/-! ### The end of a context -/

/-- The code a group records when a fault of member `c` is delivered (R76, R94): that of the first fault that is not restartable, in one
cycle of the lower context (assumption 89). -/
def Group.fail (g : Group) (now code c : Nat) : Group :=
  if code ≠ 0 && !restartable code && (g.fcode = 0 || now * 2 ^ 15 + c < g.fkey) then { g with fcode := code, fkey := now * 2 ^ 15 + c } else g

/-- Group `gid` of launch `h` changed. -/
def groupUpd (s : State) (h gid : Nat) (f : Group → Group) : State :=
  match taskAt s h with
  | none => s
  | some t =>
    match t.launch with
    | none => s
    | some l =>
      s.setTask (hDie h) (hIdx h) { t with launch := some { l with groups := l.groups.map fun g => if g.gid = gid then f g else g } }

/-- A group member has ended (R94): with code 0 by HEXIT. -/
def groupEnd (s : State) (h gid code c : Nat) : State :=
  groupUpd s h gid fun g => { g.fail s.now code c with alive := g.alive - 1 }

/-- A fault of context `c` counts for its group, if it has one, from its delivery on (R94). -/
def groupFault (s : State) (c code : Nat) : State :=
  match (s.ctx c).unit with
  | .group h gid _ => groupUpd s h gid fun g => g.fail s.now code c
  | _ => s

/-- A context ends (R117, R335): bindings closed, exit word recorded; the slot is free or, for a message context, idle. -/
def endCtx (s : State) (c : Nat) (exit : Word) (code : Nat) : State :=
  let s := closeStreams s c
  let x := s.ctx c
  let sl := s.slot c
  let s := s.setSlot c { sl with ctx := { x with st := .empty, upq := none, downq := none, outst := [], delayed := [], unit := .none,
                                                 missAns := none }, ended := true, exitWord := exit, park := none, fibre := false, relit := false,
                                     late := sl.late ++ x.outst.filter (·.posted.isSome) }
  let s := lateAll s c x.delayed
  match x.unit with
  | .group h gid _ => groupEnd s h gid code c
  | _ => s

/-! ### Taking an exception -/

/-- Trap entry (R336): into the handler at tvec, or the context halts. -/
def trapEntry (s : State) (f : Flt) : State :=
  let c := s.cur
  let x := s.ctx c
  let k := ctxCore c
  let r := record s c f
  let tv := (s.core k).tvec
  let s := groupFault (putRecord s (upBase s k + 64 * ctxSlot c) r) c f.code
  if bit x.estat.toNat 9 || !bit tv.toNat 0 then
    let s := s.setCtx c { x with st := .halted, hcode := f.code, hrec := r }
    if 1 ≤ ctxSlot c ∧ ctxSlot c ≤ 14 then postUpcall s k (ctxSlot c) 0 0 else s
  else
    s.setCtx c { x with
      epc := if f.code = cTrapCall || f.code = cBreak then x.pc + 8 else x.pc
      estat := BitVec.ofNat 64 (f.code + x.sys.toNat * 2 ^ 8 + 2 ^ 9)
      sys := true
      pc := tv &&& ~~~7#64 }

/-- Steps 2 to 4 of R197: the park record, the fault record, the upcall. -/
def finishPark (s : State) (c : Nat) (f : Flt) : State :=
  let k := ctxCore c
  let r := record s c f
  let x := { s.ctx c with st := .parked .record, missAns := none }
  let s := s.setSlot c { s.slot c with ctx := { x with outst := [], delayed := [] }, park := some x, relit := false }
  let s := putRecord s (upBase s k + 64 * ctxSlot c) r
  postUpcall s k (ctxSlot c) 0 0

/-- A restartable fault parks a context of slots 1 to 14 (R197); counted accesses complete first. -/
def parkFault (s : State) (f : Flt) : State :=
  let x := s.me
  if x.outst.any (·.ctr.isSome) then s.setMe { x with st := .parked (.drain f), missAns := none }
  else finishPark s s.cur f

/-- Fault `code` with record `r` ends helper or message context `c` (R335): its handler is asked for, or system software is told. A handler
of a launch takes the launch's PREC and the level it has aged to (assumption 65). -/
def endWith (s : State) (c code r : Nat) : State :=
  let x := s.ctx c
  let k := ctxCore c
  let exit := BitVec.ofNat 64 (2 ^ 63 + code)
  let tell (s : State) := postUpcall (putRecord s (upBase s k + 64 * ctxSlot c) r) k (ctxSlot c) 0 0
  match x.unit with
  | .task h =>
    match taskAt s h with
    | none => tell (endCtx s c exit code)
    | some t =>
      let s := s.setTask (hDie h) (hIdx h) { t with st := .faulted }
      match handlerAt s (hDie h) t.hnd with
      | some (pc, w) =>
        if frecOn s (hDie h) && !t.handler then
          askSpawn (endCtx s c exit code) (hDie h) (spawnOf (some (hIdx h)) pc w h r)
        else tell (endCtx s c exit code)
      | none => tell (endCtx s c exit code)
  | .group h _ _ =>
    match taskAt s h with
    | some { launch := some l, qid := q, prio := p, prec := pr, .. } =>
      if l.hent ≠ 0 && frecOn s (hDie h) then
        askSpawn (endCtx s c exit code) (hDie h) ⟨none, l.hent, q, p, pr, 0, 0, h, r⟩
      else tell (endCtx s c exit code)
    | _ => tell (endCtx s c exit code)
  | .none => tell (endCtx s c exit code)

/-- A fault that ends the issuing context (R335). -/
def endFault (s : State) (f : Flt) : State := endWith s s.cur f.code (record s s.cur f)

/-- A fault of a fibre halts it in place (R334). -/
def fibreFault (s : State) (f : Flt) : State :=
  let c := s.cur
  let k := ctxCore c
  let r := record s c f
  let s := s.setCtx c { s.ctx c with st := .halted, hcode := f.code }
  postUpcall (putRecord s (upBase s k + 1024 + 64 * ctxSlot c) r) k (ctxSlot c) 2 0

/-- What the instruction of context `c` has asked for is asked for no longer: its place at a lantern, its frame, its write of pwr.ctl, the
waits of its TLBINV. -/
def dropAsks (s : State) (c : Nat) : State :=
  { s with kvWait := s.kvWait.filter (·.ctx != c), kvReqs := s.kvReqs.filter fun r => r.promo || r.ctx != c,
           pwrWait := s.pwrWait.filter (·.1 != c), invWait := s.invWait.filter (·.ctx != c) }

/-- TAKING AN EXCEPTION: the delivery of a fault of the issuing context (R334). What its instruction waited for is over (R249, R267). -/
def takeFault (s : State) (f : Flt) : State :=
  let c := s.cur
  let sl := s.slot c
  let s := dropAsks (s.setCtx c { sl.ctx with missAns := none }) c
  if sl.fibre then fibreFault s f
  else if bit sl.ctx.estat.toNat 9 then trapEntry s f
  else if ctxSlot c = 0 || ctxSlot c = 15 then trapEntry s f
  else if restartable f.code then parkFault s f
  else if f.code = cTrapCall || f.code = cBreak then trapEntry s f
  else endFault s f

/-- THE RETURN FROM AN EXCEPTION (R338): the context at fault.epc, in the mode before. -/
def returnFromTrap (x : Ctx) : Ctx :=
  { x with sys := bit x.estat.toNat 8, estat := x.estat &&& ~~~0x200#64, pc := x.epc }

/-! ### Decrements (R89, R90, R104) -/

/-- What a decrement of context `c` says of its source (R90). -/
def decSrc (s : State) (c : Nat) : DecSrc :=
  let x := s.ctx c
  match x.unit with
  | .task h => ⟨c, x.pc.toNat, h, ((taskAt s h).map (·.hnd)).getD 0, 0, 0, 0, false, none⟩
  | .group h gid _ =>
    match taskAt s h with
    | some { launch := some l, qid := q, prio := p, prec := pr, .. } => ⟨c, x.pc.toNat, h, 0, l.hent, q, p, pr, some gid⟩
    | _ => ⟨c, x.pc.toNat, h, 0, 0, 0, 0, false, some gid⟩
  | .none => ⟨c, x.pc.toNat, 0, 0, 0, 0, 0, false, none⟩

/-- A discarded decrement is reported against its source (R90); `die` is the scheduler that discarded it. Of a launch helper it is a fault of
its group (R94). -/
def decUnder (s : State) (die h : Nat) (src : DecSrc) : State :=
  let s := match src.gid with
    | some gid => groupUpd s src.unit gid fun g => g.fail s.now cTaskDec src.ctx
    | none => s
  let f : Flt := { code := cTaskDec, addr := h, pc := some src.pc, task := some (if src.hent = 0 then src.unit else 0) }
  let r := record s src.ctx f
  let count (s : State) := let d := s.die die; s.setDie die { d with under := min (d.under + 1) 0xFFFFFFFF }
  if src.hent ≠ 0 && frecOn s (hDie src.unit) then
    askSpawn s (hDie src.unit) ⟨none, src.hent, src.qid, src.prio, src.prec, 0, 0, src.unit, r⟩
  else
    match handlerAt s (hDie src.unit) src.hnd with
    | some (pc, w) => if frecOn s (hDie src.unit) then askSpawn s (hDie src.unit) (spawnOf none pc w src.unit r) else count s
    | none => count s

/-- A decrement on its way to the scheduler its handle names, or discarded at the source's own die (R89). -/
def sendDec (s : State) (h : Nat) (src : DecSrc) : State :=
  if h = 0 || s.dieGone (hDie h) then decUnder s (ctxDie src.ctx) h src
  else s.later (.decrementArrival (hDie h) h src)

end Sys2Proof.Machine
end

####################

● ASSIGNMENT
Lines wanted from the listing above: the line with "s with kvWait" up to and including the line with "x.estat.toNat 8, estat". Please write them out exactly, adding nothing else.

● TASK OUTPUT
  { s with kvWait := s.kvWait.filter (·.ctx != c), kvReqs := s.kvReqs.filter fun r => r.promo || r.ctx != c,
           pwrWait := s.pwrWait.filter (·.1 != c), invWait := s.invWait.filter (·.ctx != c) }

/-- TAKING AN EXCEPTION: the delivery of a fault of the issuing context (R334). What its instruction waited for is over (R249, R267). -/
def takeFault (s : State) (f : Flt) : State :=
  let c := s.cur
  let sl := s.slot c
  let s := dropAsks (s.setCtx c { sl.ctx with missAns := none }) c
  if sl.fibre then fibreFault s f
  else if bit sl.ctx.estat.toNat 9 then trapEntry s f
  else if ctxSlot c = 0 || ctxSlot c = 15 then trapEntry s f
  else if restartable f.code then parkFault s f
  else if f.code = cTrapCall || f.code = cBreak then trapEntry s f
  else endFault s f

/-- THE RETURN FROM AN EXCEPTION (R338): the context at fault.epc, in the mode before. -/
def returnFromTrap (x : Ctx) : Ctx :=
  { x with sys := bit x.estat.toNat 8, estat := x.estat &&& ~~~0x200#64, pc := x.epc }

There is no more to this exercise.